→ **TASK DATA**:

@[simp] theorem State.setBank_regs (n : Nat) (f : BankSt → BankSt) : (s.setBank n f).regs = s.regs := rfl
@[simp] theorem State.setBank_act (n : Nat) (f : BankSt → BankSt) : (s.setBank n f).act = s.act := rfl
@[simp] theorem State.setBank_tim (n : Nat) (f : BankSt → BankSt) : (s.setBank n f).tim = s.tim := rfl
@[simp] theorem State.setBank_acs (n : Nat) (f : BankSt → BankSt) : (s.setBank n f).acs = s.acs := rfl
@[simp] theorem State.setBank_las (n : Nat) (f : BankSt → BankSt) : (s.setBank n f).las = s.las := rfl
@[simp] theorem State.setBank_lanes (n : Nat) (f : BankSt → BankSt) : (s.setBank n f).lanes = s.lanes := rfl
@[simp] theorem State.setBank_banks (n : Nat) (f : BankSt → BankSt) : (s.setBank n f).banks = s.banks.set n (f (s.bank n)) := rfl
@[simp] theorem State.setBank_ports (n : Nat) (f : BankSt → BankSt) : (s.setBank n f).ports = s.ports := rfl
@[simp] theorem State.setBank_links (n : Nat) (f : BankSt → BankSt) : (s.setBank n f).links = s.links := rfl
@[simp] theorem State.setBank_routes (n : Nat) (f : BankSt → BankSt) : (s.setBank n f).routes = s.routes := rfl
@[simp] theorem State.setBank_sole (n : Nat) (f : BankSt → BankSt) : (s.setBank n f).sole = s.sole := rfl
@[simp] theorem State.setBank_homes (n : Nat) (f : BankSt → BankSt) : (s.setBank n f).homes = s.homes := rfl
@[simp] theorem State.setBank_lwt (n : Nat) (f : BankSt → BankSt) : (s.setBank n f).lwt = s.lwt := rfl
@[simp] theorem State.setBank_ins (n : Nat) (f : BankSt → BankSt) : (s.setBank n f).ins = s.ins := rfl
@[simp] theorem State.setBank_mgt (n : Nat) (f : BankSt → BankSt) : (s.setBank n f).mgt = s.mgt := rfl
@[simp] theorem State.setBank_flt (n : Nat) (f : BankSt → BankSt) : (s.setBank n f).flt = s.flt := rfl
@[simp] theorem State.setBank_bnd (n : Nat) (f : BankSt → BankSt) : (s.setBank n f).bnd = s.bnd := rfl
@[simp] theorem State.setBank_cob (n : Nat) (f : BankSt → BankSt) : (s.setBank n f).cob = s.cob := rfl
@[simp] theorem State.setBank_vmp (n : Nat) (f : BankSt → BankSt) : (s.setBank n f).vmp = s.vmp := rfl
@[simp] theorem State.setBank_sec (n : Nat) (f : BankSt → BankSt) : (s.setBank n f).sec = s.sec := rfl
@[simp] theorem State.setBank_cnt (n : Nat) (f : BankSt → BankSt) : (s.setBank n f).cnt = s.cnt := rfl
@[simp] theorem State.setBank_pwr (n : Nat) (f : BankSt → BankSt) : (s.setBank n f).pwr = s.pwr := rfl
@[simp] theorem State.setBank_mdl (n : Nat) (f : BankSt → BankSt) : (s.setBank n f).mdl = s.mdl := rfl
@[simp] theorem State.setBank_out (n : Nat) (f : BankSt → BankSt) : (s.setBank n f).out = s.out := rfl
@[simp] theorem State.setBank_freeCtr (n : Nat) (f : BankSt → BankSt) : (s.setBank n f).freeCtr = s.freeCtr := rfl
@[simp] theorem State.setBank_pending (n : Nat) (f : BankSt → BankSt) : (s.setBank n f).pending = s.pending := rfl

* * *

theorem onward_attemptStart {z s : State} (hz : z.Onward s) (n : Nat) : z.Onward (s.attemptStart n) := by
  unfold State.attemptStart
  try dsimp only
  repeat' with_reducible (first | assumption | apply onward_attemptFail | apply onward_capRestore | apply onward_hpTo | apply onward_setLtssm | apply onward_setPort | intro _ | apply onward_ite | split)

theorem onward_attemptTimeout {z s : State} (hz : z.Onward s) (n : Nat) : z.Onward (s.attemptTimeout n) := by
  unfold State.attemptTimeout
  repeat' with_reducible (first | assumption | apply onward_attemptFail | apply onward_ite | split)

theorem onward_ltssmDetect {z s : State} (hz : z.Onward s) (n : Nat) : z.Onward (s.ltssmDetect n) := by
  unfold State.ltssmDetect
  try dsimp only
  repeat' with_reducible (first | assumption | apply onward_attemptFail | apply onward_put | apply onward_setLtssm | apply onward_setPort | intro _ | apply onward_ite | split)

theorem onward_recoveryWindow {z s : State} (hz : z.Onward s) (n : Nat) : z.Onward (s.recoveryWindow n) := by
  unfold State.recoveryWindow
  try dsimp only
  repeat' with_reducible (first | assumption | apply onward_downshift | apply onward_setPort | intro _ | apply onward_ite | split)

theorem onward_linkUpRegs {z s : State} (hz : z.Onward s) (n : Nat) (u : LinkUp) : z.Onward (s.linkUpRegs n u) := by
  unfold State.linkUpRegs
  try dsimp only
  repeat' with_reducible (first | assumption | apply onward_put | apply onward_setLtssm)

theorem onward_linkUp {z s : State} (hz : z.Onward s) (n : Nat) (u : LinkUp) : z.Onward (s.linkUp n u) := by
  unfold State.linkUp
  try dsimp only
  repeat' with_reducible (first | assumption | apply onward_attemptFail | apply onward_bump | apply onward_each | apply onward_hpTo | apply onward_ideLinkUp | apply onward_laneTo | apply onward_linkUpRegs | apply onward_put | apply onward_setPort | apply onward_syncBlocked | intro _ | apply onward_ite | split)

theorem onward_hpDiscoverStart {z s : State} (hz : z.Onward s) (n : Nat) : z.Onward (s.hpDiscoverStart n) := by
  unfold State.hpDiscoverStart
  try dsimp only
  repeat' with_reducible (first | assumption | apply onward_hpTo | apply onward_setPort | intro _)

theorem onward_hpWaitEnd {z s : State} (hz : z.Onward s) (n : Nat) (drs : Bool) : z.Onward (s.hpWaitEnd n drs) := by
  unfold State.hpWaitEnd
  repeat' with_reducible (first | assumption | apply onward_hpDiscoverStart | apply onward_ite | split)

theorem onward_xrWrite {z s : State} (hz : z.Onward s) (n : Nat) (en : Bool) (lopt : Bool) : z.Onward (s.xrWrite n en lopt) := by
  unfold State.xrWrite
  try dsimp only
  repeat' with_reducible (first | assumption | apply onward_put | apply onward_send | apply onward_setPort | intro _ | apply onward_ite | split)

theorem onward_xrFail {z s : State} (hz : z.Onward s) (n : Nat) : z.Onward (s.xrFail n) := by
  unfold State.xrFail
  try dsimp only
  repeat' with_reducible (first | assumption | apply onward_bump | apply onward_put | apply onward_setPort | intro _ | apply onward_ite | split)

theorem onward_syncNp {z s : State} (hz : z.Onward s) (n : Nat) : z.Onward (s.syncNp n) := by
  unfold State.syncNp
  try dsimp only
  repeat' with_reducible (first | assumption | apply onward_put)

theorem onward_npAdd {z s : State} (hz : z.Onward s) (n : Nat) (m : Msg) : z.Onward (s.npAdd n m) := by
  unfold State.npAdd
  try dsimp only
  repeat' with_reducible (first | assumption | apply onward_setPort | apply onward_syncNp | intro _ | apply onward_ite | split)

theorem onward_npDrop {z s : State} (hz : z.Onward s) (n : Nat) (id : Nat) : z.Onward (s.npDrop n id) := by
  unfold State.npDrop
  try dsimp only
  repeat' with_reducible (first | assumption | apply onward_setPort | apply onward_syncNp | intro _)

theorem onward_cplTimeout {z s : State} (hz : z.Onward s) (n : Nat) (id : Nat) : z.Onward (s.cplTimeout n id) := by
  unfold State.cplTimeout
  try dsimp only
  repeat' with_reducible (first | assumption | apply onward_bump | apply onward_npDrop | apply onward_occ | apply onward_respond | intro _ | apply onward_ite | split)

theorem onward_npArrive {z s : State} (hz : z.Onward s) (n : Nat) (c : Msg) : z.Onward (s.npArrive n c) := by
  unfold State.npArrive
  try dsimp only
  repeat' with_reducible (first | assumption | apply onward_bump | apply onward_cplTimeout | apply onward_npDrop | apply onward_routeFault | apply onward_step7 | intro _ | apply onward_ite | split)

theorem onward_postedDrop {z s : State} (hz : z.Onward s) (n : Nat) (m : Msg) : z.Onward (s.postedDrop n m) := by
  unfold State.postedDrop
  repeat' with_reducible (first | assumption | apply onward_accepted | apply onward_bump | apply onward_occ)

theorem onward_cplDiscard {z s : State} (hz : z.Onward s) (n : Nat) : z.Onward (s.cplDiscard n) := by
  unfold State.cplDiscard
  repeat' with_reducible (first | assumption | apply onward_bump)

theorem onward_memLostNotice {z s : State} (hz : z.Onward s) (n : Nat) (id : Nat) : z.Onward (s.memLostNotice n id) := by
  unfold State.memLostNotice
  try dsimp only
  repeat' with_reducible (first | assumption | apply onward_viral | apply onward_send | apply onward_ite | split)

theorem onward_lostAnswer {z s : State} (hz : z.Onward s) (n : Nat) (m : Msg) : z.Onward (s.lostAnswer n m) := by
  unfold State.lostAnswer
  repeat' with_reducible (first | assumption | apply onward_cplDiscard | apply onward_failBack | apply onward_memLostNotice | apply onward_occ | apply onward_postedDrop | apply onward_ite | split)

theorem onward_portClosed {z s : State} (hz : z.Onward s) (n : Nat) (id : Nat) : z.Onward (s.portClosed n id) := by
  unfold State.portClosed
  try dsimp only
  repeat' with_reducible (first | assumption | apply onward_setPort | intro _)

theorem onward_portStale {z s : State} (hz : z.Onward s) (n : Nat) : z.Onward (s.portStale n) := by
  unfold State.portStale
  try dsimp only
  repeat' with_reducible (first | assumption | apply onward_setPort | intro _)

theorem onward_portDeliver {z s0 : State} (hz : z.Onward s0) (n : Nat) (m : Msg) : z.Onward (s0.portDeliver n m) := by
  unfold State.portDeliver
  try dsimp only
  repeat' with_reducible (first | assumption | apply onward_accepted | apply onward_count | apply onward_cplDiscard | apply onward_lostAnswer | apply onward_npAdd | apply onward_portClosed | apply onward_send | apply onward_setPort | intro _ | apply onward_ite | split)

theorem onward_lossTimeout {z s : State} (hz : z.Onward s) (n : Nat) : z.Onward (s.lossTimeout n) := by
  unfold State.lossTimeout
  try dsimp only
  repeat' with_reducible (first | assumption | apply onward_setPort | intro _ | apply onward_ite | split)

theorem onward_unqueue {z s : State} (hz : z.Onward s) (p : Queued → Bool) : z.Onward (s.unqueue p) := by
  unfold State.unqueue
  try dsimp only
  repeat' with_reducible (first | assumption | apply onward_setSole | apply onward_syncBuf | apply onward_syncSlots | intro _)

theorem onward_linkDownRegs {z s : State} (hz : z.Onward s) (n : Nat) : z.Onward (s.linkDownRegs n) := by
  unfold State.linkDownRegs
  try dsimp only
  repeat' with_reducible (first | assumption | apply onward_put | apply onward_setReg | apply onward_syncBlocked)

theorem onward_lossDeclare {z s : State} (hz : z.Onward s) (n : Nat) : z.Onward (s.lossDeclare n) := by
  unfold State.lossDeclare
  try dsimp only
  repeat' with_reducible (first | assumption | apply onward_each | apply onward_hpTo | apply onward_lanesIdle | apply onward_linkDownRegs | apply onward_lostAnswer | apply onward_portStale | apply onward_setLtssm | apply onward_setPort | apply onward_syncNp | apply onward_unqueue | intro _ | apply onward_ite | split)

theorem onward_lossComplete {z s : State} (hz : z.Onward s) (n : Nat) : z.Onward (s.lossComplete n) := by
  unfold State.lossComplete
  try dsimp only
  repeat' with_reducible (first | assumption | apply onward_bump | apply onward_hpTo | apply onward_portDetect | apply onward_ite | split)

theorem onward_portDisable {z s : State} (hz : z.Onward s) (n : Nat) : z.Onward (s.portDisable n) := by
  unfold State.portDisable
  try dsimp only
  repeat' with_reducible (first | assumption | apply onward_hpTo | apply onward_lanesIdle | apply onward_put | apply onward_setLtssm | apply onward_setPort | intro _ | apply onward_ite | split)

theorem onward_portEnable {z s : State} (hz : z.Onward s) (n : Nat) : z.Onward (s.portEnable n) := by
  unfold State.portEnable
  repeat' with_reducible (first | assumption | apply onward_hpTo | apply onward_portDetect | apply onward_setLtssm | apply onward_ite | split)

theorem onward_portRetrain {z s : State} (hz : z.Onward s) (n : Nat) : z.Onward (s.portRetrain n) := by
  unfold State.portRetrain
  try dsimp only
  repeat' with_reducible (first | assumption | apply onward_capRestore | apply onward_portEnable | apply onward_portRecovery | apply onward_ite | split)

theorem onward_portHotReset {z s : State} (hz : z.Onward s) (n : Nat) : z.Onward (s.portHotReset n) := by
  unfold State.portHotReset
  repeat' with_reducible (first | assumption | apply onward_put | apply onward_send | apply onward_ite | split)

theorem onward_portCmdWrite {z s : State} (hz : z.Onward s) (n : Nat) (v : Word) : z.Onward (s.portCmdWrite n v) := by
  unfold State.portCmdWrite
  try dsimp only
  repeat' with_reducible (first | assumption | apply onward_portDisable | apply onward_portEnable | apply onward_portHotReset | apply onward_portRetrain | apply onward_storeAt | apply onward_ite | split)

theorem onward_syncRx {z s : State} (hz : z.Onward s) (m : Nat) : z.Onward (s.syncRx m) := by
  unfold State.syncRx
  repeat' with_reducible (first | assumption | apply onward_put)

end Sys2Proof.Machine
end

→ **EXERCISE GOAL**: Search the records for the word "lossDeclare" and copy out every line that holds it.

→ **ANSWER BOX**:
theorem onward_lossDeclare {z s : State} (hz : z.Onward s) (n : Nat) : z.Onward (s.lossDeclare n) := by
  unfold State.lossDeclare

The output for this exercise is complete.